INSTRUCTIONS FOR THE TASK ->
Which lines below contain "SlotNo"? Copy every one of them.
SOURCE MATERIAL below:
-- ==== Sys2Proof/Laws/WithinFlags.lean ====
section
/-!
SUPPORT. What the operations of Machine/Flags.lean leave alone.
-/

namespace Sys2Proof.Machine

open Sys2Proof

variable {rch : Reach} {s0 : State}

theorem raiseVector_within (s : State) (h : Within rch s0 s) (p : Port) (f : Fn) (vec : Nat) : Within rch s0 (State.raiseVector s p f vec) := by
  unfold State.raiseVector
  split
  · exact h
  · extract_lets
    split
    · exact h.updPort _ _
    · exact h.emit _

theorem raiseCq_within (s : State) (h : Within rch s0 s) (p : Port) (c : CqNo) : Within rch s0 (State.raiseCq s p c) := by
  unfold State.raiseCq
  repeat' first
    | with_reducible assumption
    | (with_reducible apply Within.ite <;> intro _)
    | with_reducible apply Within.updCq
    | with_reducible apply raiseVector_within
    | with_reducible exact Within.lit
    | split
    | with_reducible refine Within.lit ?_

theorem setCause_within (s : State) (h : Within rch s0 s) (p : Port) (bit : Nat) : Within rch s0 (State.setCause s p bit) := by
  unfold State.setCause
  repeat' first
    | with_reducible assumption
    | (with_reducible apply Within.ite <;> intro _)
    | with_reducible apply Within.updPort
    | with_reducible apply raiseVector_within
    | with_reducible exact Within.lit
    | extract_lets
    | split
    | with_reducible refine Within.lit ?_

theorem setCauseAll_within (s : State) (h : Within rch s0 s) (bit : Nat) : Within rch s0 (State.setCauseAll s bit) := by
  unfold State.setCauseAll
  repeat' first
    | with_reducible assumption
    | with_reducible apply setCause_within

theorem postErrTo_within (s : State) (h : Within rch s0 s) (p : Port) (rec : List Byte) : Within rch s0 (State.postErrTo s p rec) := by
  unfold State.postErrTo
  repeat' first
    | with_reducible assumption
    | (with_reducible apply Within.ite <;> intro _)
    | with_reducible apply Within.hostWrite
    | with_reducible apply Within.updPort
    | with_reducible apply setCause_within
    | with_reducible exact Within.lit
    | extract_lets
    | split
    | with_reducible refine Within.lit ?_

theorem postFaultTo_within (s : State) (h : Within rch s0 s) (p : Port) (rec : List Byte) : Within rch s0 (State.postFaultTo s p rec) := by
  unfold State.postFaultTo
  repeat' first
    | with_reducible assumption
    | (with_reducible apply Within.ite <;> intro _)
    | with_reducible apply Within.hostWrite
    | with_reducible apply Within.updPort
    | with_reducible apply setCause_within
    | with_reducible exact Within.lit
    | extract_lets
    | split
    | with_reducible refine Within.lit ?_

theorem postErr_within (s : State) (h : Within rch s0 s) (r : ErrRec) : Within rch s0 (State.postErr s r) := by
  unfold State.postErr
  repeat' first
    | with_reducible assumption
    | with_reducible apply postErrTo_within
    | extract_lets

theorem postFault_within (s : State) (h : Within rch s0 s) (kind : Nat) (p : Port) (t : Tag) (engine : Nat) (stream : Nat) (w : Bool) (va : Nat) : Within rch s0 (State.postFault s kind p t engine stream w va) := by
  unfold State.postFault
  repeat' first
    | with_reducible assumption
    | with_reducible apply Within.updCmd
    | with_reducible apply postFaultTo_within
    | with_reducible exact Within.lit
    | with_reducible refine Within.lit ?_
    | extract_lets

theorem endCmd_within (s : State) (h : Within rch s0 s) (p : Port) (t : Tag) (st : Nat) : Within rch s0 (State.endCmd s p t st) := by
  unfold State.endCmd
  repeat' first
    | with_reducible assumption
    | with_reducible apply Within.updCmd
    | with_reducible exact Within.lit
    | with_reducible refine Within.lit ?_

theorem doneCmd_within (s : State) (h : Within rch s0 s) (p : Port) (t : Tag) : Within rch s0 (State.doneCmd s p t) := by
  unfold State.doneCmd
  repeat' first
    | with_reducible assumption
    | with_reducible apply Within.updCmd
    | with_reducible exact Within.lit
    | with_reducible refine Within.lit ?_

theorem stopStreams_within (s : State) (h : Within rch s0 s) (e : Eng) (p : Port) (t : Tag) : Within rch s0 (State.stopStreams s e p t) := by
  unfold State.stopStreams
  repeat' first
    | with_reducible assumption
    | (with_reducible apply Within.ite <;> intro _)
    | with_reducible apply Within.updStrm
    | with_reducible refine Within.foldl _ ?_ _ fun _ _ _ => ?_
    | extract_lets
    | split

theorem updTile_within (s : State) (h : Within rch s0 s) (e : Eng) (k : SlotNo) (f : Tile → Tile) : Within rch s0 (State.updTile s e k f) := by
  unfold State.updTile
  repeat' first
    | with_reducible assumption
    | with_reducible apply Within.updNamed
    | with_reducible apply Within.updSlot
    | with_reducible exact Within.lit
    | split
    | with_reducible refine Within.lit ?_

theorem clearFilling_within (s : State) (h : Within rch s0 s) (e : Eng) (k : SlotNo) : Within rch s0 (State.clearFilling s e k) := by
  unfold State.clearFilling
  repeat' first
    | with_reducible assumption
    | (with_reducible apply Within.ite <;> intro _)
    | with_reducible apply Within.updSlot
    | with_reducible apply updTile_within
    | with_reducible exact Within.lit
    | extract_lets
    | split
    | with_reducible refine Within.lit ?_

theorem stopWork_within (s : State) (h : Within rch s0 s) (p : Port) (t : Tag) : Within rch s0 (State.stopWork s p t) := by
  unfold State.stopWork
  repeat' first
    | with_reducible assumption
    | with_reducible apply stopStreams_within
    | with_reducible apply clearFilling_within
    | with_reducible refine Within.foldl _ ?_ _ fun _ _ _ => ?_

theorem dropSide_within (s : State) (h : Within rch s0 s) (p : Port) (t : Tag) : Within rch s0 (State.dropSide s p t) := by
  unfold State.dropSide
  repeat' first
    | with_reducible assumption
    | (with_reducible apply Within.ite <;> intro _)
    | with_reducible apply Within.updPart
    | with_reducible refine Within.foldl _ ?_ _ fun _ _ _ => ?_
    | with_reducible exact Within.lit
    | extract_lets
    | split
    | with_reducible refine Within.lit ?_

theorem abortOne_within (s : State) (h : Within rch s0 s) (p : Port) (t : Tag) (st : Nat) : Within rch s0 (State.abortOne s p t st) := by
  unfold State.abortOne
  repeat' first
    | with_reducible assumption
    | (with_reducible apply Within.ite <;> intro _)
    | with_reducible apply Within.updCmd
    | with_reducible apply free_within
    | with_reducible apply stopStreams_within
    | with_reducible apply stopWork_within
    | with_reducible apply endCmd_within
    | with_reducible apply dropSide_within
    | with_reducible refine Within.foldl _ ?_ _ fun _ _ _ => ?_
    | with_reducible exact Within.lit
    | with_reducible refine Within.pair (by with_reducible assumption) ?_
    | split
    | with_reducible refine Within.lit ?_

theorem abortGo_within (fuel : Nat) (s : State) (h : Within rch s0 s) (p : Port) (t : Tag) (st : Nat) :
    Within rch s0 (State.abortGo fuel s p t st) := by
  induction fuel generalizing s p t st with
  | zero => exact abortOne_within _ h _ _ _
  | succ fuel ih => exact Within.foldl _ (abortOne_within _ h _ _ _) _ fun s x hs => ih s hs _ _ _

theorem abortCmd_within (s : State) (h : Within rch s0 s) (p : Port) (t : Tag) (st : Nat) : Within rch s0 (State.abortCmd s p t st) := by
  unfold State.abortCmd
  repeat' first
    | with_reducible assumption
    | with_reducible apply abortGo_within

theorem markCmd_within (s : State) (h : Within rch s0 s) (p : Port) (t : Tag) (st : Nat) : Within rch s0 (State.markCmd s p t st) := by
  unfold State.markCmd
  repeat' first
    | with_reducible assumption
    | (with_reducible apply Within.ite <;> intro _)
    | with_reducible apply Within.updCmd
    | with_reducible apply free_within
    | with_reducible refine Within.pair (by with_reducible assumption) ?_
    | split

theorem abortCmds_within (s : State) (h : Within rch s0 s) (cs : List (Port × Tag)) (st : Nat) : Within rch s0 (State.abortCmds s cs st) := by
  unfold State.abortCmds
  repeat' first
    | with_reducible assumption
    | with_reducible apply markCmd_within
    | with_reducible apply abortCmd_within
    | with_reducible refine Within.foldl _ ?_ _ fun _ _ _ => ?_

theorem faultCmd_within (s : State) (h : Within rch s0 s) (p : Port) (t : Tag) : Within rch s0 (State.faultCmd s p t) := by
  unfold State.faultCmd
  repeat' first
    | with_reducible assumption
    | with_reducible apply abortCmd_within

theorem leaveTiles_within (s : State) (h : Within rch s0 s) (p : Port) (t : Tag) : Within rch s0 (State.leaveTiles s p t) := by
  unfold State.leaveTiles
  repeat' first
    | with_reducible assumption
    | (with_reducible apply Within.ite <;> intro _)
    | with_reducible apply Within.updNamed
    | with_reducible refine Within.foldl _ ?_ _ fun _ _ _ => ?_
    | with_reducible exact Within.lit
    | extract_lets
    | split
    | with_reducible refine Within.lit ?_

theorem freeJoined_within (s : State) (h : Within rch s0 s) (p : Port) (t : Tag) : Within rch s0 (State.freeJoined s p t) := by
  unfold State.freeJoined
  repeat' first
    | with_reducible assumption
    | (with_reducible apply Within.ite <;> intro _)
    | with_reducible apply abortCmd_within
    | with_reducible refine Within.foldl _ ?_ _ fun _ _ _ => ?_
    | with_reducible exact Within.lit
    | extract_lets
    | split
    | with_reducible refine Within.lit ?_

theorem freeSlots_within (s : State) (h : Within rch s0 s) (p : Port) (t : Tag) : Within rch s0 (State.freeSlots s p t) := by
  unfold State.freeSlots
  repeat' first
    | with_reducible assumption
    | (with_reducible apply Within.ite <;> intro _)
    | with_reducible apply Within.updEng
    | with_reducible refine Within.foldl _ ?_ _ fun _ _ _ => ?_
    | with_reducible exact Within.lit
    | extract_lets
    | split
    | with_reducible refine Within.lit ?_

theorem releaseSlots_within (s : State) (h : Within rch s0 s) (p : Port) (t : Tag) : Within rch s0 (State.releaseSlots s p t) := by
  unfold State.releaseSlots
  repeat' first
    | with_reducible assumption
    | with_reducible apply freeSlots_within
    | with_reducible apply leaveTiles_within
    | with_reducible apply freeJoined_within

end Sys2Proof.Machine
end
End of SOURCE MATERIAL.
WORKED SOLUTION ->
theorem updTile_within (s : State) (h : Within rch s0 s) (e : Eng) (k : SlotNo) (f : Tile → Tile) : Within rch s0 (State.updTile s e k f) := by
theorem clearFilling_within (s : State) (h : Within rch s0 s) (e : Eng) (k : SlotNo) : Within rch s0 (State.clearFilling s e k) := by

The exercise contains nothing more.